Action item: Every line below between the line holding "in the pool" and the line holding "if pass = false", inclusive, should be repeated exactly, and all other lines omitted.

Collected data:
= Beginning of Section =
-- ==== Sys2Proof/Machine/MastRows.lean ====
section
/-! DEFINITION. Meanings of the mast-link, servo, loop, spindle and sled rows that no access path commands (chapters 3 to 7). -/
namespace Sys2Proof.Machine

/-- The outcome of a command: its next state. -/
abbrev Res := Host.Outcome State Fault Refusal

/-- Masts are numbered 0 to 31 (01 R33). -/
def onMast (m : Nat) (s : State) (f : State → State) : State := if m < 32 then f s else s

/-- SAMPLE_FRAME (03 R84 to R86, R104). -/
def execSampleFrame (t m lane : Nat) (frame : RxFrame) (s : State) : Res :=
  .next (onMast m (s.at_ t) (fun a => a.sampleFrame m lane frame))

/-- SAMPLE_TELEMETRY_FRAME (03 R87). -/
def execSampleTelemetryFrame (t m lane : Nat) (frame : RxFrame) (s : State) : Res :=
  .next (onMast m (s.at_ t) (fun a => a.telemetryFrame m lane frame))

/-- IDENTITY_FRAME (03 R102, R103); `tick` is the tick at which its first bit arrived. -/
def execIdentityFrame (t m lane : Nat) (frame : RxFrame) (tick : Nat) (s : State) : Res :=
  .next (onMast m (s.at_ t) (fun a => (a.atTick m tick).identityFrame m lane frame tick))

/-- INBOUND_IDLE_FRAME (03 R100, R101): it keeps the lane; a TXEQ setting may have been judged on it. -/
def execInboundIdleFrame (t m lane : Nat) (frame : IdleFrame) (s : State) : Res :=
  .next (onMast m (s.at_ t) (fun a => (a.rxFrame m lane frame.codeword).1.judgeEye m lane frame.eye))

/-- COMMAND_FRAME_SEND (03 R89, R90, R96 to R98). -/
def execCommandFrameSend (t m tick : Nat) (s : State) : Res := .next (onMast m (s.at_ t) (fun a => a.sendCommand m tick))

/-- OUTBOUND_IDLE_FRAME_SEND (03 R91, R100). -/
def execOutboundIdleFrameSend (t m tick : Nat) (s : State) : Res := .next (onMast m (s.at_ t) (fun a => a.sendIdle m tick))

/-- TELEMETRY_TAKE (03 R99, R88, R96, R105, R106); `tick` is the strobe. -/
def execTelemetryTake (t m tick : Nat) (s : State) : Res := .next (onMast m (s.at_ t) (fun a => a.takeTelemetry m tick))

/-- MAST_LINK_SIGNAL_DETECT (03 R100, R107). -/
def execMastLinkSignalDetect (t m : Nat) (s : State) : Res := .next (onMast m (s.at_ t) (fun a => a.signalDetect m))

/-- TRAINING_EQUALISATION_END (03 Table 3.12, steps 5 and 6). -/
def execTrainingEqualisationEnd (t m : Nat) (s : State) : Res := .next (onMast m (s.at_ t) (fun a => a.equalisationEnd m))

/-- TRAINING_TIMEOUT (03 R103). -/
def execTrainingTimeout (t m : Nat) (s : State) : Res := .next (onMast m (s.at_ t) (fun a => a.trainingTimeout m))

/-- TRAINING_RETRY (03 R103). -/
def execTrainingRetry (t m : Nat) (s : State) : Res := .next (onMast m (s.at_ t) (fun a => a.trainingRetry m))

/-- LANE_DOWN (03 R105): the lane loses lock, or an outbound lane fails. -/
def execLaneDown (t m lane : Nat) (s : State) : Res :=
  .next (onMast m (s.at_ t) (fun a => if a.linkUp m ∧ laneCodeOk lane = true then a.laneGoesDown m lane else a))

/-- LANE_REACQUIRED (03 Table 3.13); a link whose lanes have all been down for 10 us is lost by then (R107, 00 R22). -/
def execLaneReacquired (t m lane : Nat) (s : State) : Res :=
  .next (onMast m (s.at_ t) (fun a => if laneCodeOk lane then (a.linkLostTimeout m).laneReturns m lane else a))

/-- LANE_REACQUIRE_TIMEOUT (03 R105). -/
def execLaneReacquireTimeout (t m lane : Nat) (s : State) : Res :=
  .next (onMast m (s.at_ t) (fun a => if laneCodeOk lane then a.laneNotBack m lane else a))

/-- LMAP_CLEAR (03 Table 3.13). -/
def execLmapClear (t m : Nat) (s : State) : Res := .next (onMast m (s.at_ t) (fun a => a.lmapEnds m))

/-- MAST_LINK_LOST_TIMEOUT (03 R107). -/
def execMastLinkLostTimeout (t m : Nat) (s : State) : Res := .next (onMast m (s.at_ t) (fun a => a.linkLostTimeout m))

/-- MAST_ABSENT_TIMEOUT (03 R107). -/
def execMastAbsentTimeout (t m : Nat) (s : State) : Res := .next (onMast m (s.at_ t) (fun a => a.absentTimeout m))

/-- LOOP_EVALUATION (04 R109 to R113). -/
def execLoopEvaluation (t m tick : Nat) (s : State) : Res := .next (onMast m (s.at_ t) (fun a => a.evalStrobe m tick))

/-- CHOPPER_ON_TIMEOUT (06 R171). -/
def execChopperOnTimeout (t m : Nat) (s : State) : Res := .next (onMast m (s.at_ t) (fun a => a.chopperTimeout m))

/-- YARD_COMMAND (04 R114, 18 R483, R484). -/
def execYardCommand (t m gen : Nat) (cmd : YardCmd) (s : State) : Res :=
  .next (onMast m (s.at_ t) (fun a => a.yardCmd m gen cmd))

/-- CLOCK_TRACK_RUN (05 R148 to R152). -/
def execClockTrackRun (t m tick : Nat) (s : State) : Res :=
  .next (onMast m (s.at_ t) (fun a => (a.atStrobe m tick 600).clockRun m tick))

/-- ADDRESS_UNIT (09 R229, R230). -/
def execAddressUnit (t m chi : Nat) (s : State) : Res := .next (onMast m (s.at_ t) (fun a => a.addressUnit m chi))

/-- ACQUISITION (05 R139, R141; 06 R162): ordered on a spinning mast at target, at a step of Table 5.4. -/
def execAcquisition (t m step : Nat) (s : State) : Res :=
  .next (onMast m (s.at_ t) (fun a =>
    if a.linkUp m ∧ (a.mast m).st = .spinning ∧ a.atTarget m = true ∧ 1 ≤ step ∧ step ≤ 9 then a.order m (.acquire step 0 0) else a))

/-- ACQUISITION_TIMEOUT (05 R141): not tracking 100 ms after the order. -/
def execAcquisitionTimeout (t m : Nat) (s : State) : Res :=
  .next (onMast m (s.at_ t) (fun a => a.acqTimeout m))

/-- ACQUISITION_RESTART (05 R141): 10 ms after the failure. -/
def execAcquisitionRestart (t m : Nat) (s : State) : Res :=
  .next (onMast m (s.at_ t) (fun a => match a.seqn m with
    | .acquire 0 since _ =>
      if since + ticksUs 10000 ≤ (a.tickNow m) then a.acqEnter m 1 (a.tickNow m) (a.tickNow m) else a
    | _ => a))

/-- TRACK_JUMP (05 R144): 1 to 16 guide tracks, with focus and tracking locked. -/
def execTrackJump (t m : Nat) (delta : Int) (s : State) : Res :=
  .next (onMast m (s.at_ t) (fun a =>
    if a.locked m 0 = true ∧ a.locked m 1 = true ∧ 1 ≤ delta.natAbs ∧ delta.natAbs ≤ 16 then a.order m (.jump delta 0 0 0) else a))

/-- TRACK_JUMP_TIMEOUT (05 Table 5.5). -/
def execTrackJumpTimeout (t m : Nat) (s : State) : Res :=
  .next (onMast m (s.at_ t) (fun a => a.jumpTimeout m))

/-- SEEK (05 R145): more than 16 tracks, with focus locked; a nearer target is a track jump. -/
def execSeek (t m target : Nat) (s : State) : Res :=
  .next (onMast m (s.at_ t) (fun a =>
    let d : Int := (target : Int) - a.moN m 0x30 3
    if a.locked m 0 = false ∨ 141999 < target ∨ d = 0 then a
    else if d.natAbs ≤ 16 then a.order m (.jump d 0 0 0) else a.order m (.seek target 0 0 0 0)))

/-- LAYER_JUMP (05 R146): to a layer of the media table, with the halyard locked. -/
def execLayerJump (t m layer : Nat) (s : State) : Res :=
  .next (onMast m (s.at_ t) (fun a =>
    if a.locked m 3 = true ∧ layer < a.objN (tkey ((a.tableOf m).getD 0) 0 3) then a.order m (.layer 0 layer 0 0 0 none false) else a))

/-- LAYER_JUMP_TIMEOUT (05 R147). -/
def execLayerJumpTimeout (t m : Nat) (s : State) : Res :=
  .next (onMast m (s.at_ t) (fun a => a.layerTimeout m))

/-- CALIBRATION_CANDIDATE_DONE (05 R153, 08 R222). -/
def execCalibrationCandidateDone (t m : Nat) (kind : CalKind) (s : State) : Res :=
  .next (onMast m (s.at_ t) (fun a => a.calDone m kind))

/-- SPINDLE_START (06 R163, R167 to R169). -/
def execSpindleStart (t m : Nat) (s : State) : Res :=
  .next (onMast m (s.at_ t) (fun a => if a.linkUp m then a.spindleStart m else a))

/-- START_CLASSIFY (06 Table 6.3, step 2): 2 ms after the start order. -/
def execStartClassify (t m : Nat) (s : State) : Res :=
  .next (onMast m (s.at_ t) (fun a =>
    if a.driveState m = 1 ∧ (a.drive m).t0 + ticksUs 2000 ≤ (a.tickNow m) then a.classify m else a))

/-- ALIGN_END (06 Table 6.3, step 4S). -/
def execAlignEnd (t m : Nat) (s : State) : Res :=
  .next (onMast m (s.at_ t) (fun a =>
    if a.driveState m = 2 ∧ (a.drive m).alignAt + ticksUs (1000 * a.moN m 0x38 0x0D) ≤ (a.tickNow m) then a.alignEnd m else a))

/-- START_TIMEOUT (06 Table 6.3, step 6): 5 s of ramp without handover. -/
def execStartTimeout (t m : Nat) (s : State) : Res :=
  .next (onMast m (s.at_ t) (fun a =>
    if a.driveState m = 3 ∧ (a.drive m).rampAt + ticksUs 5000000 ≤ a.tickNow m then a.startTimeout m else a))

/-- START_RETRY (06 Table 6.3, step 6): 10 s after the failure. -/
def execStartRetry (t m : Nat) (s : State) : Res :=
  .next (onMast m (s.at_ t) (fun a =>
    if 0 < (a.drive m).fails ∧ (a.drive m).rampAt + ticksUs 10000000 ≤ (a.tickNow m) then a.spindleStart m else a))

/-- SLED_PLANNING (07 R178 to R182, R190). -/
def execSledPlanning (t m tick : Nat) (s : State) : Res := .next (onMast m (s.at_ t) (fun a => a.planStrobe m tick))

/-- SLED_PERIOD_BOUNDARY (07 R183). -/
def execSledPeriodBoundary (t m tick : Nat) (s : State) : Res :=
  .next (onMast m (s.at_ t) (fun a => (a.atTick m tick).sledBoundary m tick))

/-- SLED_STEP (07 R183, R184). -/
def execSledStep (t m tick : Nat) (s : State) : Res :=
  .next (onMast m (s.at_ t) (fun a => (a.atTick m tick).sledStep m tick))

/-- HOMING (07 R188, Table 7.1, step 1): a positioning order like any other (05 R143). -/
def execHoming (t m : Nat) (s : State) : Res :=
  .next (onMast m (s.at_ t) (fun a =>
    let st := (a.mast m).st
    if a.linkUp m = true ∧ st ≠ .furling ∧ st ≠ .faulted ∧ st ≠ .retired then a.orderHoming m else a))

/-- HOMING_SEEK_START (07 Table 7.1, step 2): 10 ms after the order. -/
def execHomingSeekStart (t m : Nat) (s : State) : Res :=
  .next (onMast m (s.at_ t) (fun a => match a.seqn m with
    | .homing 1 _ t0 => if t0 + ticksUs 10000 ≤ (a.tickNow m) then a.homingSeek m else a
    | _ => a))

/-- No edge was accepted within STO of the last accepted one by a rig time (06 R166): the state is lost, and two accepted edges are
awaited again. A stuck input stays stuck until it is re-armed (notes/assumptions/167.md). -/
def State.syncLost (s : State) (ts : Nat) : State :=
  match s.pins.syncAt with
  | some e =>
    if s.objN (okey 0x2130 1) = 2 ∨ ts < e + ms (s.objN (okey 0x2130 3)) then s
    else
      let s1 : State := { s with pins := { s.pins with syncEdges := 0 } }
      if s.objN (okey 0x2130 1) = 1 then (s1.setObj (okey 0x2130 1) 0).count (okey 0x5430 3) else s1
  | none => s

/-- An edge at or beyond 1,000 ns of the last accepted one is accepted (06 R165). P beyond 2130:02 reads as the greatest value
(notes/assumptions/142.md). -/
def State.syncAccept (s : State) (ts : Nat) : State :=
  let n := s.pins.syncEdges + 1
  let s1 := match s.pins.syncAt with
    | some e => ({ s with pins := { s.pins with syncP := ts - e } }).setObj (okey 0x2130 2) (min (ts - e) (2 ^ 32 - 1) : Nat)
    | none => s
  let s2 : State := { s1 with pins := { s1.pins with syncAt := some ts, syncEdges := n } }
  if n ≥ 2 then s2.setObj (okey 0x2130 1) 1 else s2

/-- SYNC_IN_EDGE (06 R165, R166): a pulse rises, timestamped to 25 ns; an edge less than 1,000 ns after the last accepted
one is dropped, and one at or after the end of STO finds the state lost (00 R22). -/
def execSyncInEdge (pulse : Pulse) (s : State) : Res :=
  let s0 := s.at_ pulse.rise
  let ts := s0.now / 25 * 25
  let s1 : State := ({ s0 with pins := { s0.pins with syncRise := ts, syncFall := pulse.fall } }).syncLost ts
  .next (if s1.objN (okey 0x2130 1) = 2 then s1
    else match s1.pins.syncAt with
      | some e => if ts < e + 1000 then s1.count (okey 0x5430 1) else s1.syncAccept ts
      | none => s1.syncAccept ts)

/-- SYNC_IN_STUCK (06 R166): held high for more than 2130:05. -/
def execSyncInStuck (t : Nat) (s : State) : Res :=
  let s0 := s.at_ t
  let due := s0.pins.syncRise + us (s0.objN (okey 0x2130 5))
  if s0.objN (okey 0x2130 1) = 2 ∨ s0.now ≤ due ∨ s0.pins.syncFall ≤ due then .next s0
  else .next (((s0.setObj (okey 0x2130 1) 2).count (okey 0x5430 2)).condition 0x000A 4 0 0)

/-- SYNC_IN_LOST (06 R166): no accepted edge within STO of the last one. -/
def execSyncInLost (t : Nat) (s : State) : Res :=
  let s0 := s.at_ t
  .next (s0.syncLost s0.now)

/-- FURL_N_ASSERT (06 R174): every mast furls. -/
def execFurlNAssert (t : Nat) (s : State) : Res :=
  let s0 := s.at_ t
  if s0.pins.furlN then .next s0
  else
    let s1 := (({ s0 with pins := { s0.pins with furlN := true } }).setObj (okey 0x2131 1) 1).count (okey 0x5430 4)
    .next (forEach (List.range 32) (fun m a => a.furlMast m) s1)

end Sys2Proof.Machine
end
= End of Section =
= Beginning of Section =
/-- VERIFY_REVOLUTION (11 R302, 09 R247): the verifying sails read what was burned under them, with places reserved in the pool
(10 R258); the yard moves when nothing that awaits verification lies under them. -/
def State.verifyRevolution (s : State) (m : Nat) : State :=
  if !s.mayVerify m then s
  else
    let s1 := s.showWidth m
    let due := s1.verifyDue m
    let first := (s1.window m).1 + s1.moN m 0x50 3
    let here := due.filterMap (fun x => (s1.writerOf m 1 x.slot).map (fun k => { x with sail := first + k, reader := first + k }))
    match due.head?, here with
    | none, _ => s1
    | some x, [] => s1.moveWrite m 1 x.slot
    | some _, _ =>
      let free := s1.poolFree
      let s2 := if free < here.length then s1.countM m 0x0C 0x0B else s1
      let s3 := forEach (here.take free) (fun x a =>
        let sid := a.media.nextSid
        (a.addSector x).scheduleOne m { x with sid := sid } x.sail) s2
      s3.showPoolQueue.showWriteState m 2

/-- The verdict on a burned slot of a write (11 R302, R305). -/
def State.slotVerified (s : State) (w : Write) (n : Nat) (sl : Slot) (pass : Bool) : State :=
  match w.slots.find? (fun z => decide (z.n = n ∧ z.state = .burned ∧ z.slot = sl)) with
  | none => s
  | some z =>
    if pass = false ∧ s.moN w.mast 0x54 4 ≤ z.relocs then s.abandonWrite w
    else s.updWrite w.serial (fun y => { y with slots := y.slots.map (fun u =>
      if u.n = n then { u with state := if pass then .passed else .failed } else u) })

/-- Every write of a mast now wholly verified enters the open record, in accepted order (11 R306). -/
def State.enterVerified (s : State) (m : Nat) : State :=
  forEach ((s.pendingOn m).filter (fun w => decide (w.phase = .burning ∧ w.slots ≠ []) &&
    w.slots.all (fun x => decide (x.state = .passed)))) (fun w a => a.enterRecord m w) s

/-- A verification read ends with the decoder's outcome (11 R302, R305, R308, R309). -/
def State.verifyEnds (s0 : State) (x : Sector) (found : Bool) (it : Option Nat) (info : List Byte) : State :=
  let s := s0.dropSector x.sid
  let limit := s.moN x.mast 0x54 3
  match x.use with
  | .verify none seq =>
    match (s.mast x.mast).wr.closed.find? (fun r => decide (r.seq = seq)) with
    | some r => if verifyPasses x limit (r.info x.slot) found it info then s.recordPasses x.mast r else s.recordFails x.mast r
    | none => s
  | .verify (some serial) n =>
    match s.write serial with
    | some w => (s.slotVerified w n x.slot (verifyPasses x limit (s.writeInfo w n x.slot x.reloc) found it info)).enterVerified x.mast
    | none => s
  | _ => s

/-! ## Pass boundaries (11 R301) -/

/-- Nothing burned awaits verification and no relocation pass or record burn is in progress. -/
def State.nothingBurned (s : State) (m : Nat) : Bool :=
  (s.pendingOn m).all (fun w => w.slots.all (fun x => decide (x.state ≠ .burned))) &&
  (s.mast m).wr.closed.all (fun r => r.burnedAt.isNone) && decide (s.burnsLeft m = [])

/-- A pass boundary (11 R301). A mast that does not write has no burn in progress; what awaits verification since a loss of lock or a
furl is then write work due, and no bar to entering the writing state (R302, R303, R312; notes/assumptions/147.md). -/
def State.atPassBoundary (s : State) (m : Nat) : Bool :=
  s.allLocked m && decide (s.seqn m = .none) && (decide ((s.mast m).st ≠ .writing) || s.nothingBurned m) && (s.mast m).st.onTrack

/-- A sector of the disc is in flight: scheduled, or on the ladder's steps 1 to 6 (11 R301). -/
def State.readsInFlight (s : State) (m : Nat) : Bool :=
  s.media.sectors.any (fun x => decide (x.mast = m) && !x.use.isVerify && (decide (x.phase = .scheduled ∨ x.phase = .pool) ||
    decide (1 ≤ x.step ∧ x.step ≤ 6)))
= End of Section =
Completed exercise:
/-- VERIFY_REVOLUTION (11 R302, 09 R247): the verifying sails read what was burned under them, with places reserved in the pool
(10 R258); the yard moves when nothing that awaits verification lies under them. -/
def State.verifyRevolution (s : State) (m : Nat) : State :=
  if !s.mayVerify m then s
  else
    let s1 := s.showWidth m
    let due := s1.verifyDue m
    let first := (s1.window m).1 + s1.moN m 0x50 3
    let here := due.filterMap (fun x => (s1.writerOf m 1 x.slot).map (fun k => { x with sail := first + k, reader := first + k }))
    match due.head?, here with
    | none, _ => s1
    | some x, [] => s1.moveWrite m 1 x.slot
    | some _, _ =>
      let free := s1.poolFree
      let s2 := if free < here.length then s1.countM m 0x0C 0x0B else s1
      let s3 := forEach (here.take free) (fun x a =>
        let sid := a.media.nextSid
        (a.addSector x).scheduleOne m { x with sid := sid } x.sail) s2
      s3.showPoolQueue.showWriteState m 2

/-- The verdict on a burned slot of a write (11 R302, R305). -/
def State.slotVerified (s : State) (w : Write) (n : Nat) (sl : Slot) (pass : Bool) : State :=
  match w.slots.find? (fun z => decide (z.n = n ∧ z.state = .burned ∧ z.slot = sl)) with
  | none => s
  | some z =>
    if pass = false ∧ s.moN w.mast 0x54 4 ≤ z.relocs then s.abandonWrite w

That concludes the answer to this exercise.